[Collection entries]
- - - - - - -

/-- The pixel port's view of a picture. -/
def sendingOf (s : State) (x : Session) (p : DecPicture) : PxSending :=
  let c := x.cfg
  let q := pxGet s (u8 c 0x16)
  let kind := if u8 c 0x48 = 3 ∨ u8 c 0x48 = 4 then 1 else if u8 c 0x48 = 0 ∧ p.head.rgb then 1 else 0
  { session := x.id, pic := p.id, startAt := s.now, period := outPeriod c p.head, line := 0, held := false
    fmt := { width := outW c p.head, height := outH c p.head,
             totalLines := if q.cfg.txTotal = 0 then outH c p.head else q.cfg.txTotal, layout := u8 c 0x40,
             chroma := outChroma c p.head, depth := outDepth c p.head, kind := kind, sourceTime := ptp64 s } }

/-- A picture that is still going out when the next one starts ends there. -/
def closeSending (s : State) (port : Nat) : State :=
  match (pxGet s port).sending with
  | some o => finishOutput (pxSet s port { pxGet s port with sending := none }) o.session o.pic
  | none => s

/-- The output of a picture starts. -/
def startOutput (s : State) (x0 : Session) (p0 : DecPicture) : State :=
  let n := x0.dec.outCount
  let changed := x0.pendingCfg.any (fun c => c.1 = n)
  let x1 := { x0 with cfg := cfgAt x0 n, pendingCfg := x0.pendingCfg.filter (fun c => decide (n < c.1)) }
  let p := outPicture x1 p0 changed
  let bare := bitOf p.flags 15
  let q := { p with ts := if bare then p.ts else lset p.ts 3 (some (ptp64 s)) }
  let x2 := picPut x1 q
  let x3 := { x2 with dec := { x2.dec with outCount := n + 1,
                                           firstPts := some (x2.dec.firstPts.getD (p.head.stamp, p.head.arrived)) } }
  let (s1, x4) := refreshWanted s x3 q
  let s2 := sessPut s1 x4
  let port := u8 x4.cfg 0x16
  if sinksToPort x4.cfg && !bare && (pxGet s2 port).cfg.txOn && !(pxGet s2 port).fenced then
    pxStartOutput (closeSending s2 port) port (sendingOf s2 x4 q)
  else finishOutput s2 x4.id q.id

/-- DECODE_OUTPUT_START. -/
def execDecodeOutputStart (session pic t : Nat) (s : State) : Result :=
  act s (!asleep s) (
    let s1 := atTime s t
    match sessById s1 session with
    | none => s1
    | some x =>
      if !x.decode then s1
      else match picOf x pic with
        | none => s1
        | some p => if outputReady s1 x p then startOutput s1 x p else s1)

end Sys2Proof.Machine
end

- - - - - - -

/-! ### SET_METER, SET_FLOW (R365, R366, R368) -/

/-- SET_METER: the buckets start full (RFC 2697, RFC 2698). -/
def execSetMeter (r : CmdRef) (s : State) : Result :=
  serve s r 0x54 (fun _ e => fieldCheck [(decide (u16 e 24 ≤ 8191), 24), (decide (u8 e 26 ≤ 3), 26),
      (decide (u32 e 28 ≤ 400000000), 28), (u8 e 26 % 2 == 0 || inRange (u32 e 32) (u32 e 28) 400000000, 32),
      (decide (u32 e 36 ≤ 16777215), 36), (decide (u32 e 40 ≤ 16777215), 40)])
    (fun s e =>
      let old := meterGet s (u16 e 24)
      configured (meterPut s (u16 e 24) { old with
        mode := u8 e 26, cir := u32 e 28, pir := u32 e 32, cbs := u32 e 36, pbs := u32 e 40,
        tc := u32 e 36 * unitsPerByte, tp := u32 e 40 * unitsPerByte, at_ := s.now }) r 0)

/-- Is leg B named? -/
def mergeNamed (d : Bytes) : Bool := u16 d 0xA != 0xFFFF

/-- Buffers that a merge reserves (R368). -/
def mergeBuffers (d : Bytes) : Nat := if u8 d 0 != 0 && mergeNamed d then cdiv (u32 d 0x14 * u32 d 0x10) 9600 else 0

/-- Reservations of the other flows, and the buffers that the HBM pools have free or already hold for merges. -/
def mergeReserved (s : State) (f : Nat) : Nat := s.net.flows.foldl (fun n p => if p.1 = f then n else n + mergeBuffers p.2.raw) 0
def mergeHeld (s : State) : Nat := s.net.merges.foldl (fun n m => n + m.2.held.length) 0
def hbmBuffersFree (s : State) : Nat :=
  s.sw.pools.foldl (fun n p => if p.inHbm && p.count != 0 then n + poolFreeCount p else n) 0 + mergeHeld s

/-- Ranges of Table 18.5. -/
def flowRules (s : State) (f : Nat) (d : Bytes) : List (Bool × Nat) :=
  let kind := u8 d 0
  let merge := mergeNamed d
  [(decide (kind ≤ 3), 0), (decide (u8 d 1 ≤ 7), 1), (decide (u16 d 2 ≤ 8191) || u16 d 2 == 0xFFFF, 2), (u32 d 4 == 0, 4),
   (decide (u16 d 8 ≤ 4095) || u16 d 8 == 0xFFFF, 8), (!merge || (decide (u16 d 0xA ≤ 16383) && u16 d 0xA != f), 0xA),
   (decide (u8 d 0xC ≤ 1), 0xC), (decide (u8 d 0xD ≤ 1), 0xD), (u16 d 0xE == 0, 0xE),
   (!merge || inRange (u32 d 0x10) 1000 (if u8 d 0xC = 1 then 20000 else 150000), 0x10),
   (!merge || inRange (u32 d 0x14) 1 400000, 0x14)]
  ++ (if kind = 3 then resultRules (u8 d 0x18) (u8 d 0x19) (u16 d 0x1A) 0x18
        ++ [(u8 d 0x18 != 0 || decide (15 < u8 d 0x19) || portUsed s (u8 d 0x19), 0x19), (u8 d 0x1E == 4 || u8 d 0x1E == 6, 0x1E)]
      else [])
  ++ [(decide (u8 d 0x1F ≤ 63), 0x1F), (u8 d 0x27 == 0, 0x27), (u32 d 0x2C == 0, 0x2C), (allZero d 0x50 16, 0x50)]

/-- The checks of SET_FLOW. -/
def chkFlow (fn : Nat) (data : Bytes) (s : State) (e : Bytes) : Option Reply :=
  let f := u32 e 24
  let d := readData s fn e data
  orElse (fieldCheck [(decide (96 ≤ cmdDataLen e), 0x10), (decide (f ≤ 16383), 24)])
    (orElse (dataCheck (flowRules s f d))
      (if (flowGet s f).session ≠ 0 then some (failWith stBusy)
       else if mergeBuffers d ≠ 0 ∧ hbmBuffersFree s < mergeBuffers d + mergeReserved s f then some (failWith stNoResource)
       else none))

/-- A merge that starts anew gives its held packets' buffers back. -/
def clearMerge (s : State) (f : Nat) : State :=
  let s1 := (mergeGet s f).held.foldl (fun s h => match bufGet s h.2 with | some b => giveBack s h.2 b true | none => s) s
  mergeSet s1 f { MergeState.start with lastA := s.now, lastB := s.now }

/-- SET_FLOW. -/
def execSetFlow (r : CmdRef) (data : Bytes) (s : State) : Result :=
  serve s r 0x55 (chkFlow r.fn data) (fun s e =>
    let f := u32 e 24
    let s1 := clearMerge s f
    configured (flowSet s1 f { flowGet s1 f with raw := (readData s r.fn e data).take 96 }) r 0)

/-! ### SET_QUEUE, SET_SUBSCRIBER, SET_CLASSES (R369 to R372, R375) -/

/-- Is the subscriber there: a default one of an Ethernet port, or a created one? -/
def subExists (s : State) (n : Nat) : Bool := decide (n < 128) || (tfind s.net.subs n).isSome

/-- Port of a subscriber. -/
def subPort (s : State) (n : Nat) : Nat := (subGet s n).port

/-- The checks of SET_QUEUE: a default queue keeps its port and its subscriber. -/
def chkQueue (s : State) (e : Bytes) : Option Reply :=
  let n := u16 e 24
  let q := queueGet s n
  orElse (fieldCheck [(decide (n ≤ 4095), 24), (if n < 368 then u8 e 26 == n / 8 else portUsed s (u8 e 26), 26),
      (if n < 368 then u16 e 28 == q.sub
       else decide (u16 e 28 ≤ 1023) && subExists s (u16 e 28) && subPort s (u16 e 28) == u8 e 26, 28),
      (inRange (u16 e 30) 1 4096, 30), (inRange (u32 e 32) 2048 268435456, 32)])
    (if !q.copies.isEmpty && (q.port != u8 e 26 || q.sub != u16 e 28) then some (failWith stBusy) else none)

- - - - - - -

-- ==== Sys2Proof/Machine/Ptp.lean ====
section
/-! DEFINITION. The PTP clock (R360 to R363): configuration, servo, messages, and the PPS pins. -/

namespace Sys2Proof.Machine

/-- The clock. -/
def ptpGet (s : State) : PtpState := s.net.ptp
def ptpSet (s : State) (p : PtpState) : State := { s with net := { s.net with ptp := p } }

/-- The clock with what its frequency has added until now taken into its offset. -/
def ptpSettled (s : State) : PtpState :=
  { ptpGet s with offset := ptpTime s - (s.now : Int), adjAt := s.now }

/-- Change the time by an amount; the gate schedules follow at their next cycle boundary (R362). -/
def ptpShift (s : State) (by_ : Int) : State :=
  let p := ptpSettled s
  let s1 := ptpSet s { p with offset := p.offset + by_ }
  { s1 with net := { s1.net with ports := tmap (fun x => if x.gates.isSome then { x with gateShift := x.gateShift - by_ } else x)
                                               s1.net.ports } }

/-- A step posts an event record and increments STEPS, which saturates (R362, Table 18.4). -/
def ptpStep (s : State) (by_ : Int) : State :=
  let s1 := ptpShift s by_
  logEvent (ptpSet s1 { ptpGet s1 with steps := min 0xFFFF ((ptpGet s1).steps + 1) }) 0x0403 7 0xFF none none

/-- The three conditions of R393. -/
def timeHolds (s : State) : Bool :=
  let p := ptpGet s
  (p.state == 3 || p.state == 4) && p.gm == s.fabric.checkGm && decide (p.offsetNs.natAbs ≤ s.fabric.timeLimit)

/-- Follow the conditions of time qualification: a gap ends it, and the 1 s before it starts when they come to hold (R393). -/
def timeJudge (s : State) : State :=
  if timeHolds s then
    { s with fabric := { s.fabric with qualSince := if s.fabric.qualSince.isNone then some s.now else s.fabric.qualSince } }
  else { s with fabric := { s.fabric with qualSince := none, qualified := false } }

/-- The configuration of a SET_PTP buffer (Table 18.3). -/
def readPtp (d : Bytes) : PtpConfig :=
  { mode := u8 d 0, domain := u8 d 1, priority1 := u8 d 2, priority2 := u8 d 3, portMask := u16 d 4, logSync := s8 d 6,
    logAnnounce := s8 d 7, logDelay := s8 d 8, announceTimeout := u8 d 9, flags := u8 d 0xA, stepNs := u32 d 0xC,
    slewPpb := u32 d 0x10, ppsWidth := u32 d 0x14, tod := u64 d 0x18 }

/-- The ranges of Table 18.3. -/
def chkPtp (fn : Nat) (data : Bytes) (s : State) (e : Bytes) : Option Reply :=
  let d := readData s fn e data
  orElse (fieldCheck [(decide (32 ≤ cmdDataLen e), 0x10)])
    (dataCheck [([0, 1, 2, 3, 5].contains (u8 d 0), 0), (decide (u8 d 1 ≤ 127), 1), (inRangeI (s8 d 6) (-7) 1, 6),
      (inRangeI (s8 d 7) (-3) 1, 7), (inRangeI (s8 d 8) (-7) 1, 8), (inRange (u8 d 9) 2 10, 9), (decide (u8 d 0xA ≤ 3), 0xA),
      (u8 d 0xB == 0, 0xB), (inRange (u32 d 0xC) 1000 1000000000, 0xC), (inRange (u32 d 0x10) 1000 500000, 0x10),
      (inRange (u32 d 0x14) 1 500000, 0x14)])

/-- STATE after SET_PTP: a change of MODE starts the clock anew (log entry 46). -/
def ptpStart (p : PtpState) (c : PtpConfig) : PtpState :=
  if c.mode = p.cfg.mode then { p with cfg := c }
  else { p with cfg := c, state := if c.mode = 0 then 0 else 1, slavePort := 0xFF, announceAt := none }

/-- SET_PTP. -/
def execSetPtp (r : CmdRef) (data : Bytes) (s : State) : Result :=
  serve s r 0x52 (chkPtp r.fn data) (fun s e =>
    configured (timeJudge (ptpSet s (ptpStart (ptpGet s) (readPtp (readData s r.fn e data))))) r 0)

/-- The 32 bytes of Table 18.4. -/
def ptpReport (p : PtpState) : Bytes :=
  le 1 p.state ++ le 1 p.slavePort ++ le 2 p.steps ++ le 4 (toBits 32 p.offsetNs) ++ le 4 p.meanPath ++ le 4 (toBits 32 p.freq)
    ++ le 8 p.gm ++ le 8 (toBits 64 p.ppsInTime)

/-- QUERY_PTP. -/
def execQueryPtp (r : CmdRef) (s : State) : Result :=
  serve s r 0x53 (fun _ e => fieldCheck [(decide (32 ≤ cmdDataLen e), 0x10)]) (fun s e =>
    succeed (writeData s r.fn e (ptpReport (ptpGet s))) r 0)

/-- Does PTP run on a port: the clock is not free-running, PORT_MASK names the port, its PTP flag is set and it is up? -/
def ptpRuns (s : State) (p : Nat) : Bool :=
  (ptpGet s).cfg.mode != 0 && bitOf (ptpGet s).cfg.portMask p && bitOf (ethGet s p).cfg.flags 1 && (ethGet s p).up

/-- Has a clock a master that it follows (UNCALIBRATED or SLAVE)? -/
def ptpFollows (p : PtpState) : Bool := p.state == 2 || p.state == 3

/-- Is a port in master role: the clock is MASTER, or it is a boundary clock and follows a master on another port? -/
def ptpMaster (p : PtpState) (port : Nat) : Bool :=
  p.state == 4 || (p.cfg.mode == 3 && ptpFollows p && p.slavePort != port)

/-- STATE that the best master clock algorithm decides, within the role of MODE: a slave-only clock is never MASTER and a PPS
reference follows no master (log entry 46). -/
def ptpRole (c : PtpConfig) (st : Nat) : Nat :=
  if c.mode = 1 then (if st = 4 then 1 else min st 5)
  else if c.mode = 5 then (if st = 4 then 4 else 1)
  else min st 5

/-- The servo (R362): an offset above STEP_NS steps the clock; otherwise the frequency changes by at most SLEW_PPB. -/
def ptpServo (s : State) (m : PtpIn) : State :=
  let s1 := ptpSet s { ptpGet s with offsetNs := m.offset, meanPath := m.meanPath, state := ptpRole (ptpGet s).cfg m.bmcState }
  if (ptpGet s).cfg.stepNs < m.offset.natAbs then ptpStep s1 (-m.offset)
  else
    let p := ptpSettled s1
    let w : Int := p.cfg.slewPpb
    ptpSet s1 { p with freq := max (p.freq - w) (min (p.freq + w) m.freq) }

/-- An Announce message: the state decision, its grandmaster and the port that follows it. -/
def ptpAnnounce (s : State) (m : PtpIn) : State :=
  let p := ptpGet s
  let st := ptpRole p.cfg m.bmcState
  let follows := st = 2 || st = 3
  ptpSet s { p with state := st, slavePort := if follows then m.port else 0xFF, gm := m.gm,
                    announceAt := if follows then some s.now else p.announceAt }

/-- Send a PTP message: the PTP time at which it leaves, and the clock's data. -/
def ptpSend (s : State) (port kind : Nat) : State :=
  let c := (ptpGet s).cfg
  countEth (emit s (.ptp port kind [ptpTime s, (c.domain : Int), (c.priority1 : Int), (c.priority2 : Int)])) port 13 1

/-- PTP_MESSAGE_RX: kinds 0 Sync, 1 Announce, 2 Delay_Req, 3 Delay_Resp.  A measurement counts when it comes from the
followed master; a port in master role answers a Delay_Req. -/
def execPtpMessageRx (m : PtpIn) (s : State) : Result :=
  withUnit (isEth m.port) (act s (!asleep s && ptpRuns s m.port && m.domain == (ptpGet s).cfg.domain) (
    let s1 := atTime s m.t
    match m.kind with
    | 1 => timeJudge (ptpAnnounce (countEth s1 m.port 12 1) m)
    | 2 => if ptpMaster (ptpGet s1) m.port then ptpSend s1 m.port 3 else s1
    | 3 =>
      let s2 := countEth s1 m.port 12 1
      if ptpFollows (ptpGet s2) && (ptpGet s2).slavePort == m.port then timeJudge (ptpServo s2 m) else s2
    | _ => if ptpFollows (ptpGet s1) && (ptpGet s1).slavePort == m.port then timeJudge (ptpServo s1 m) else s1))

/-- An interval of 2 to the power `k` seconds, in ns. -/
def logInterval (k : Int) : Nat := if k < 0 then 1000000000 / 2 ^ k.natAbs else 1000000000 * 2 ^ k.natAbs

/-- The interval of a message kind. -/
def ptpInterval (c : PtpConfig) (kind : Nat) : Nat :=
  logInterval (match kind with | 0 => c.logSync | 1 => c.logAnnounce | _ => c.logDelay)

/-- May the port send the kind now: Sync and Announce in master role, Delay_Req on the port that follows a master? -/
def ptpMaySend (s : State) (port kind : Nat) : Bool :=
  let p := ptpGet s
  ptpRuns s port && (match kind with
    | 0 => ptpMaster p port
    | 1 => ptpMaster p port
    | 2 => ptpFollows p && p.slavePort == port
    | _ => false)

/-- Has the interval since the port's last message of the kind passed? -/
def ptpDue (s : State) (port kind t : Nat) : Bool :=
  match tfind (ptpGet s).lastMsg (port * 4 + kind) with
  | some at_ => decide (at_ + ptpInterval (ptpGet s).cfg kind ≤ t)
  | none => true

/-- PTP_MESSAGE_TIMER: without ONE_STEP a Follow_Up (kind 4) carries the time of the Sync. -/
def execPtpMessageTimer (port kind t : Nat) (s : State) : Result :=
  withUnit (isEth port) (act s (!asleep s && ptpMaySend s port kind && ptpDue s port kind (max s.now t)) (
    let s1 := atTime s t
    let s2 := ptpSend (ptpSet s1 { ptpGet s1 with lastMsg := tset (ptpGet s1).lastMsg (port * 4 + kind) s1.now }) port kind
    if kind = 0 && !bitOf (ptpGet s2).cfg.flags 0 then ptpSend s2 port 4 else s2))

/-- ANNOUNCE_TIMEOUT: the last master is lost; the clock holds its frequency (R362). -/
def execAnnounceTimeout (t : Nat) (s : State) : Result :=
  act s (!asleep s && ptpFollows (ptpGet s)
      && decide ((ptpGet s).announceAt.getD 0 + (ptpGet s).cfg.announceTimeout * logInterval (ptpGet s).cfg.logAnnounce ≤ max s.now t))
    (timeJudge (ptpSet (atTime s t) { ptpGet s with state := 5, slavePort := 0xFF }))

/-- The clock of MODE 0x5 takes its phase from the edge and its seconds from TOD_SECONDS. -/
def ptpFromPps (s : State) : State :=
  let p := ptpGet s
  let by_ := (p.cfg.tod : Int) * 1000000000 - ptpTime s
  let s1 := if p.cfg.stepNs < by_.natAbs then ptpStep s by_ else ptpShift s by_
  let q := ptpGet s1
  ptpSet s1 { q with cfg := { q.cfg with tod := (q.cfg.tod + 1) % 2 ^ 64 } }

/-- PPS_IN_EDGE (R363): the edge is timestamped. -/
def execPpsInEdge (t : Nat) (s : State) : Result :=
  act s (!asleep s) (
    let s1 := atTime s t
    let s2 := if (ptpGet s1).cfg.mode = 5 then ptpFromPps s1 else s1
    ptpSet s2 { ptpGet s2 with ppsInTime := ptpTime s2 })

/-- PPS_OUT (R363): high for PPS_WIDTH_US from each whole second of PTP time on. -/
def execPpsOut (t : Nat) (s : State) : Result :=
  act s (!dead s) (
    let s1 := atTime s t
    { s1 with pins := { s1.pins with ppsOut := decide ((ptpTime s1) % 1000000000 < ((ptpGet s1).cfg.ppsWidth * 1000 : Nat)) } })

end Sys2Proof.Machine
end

- - - - - - -

Among the entries above, the line containing "a picture. -/", the line containing "pxStartOutput (closeSending s2", and all lines between them are to be restated word for word; nothing else belongs in the reply.

* _REPLY TO THE TASK_:
/-- The pixel port's view of a picture. -/
def sendingOf (s : State) (x : Session) (p : DecPicture) : PxSending :=
  let c := x.cfg
  let q := pxGet s (u8 c 0x16)
  let kind := if u8 c 0x48 = 3 ∨ u8 c 0x48 = 4 then 1 else if u8 c 0x48 = 0 ∧ p.head.rgb then 1 else 0
  { session := x.id, pic := p.id, startAt := s.now, period := outPeriod c p.head, line := 0, held := false
    fmt := { width := outW c p.head, height := outH c p.head,
             totalLines := if q.cfg.txTotal = 0 then outH c p.head else q.cfg.txTotal, layout := u8 c 0x40,
             chroma := outChroma c p.head, depth := outDepth c p.head, kind := kind, sourceTime := ptp64 s } }

/-- A picture that is still going out when the next one starts ends there. -/
def closeSending (s : State) (port : Nat) : State :=
  match (pxGet s port).sending with
  | some o => finishOutput (pxSet s port { pxGet s port with sending := none }) o.session o.pic
  | none => s

/-- The output of a picture starts. -/
def startOutput (s : State) (x0 : Session) (p0 : DecPicture) : State :=
  let n := x0.dec.outCount
  let changed := x0.pendingCfg.any (fun c => c.1 = n)
  let x1 := { x0 with cfg := cfgAt x0 n, pendingCfg := x0.pendingCfg.filter (fun c => decide (n < c.1)) }
  let p := outPicture x1 p0 changed
  let bare := bitOf p.flags 15
  let q := { p with ts := if bare then p.ts else lset p.ts 3 (some (ptp64 s)) }
  let x2 := picPut x1 q
  let x3 := { x2 with dec := { x2.dec with outCount := n + 1,
                                           firstPts := some (x2.dec.firstPts.getD (p.head.stamp, p.head.arrived)) } }
  let (s1, x4) := refreshWanted s x3 q
  let s2 := sessPut s1 x4
  let port := u8 x4.cfg 0x16
  if sinksToPort x4.cfg && !bare && (pxGet s2 port).cfg.txOn && !(pxGet s2 port).fenced then
    pxStartOutput (closeSending s2 port) port (sendingOf s2 x4 q)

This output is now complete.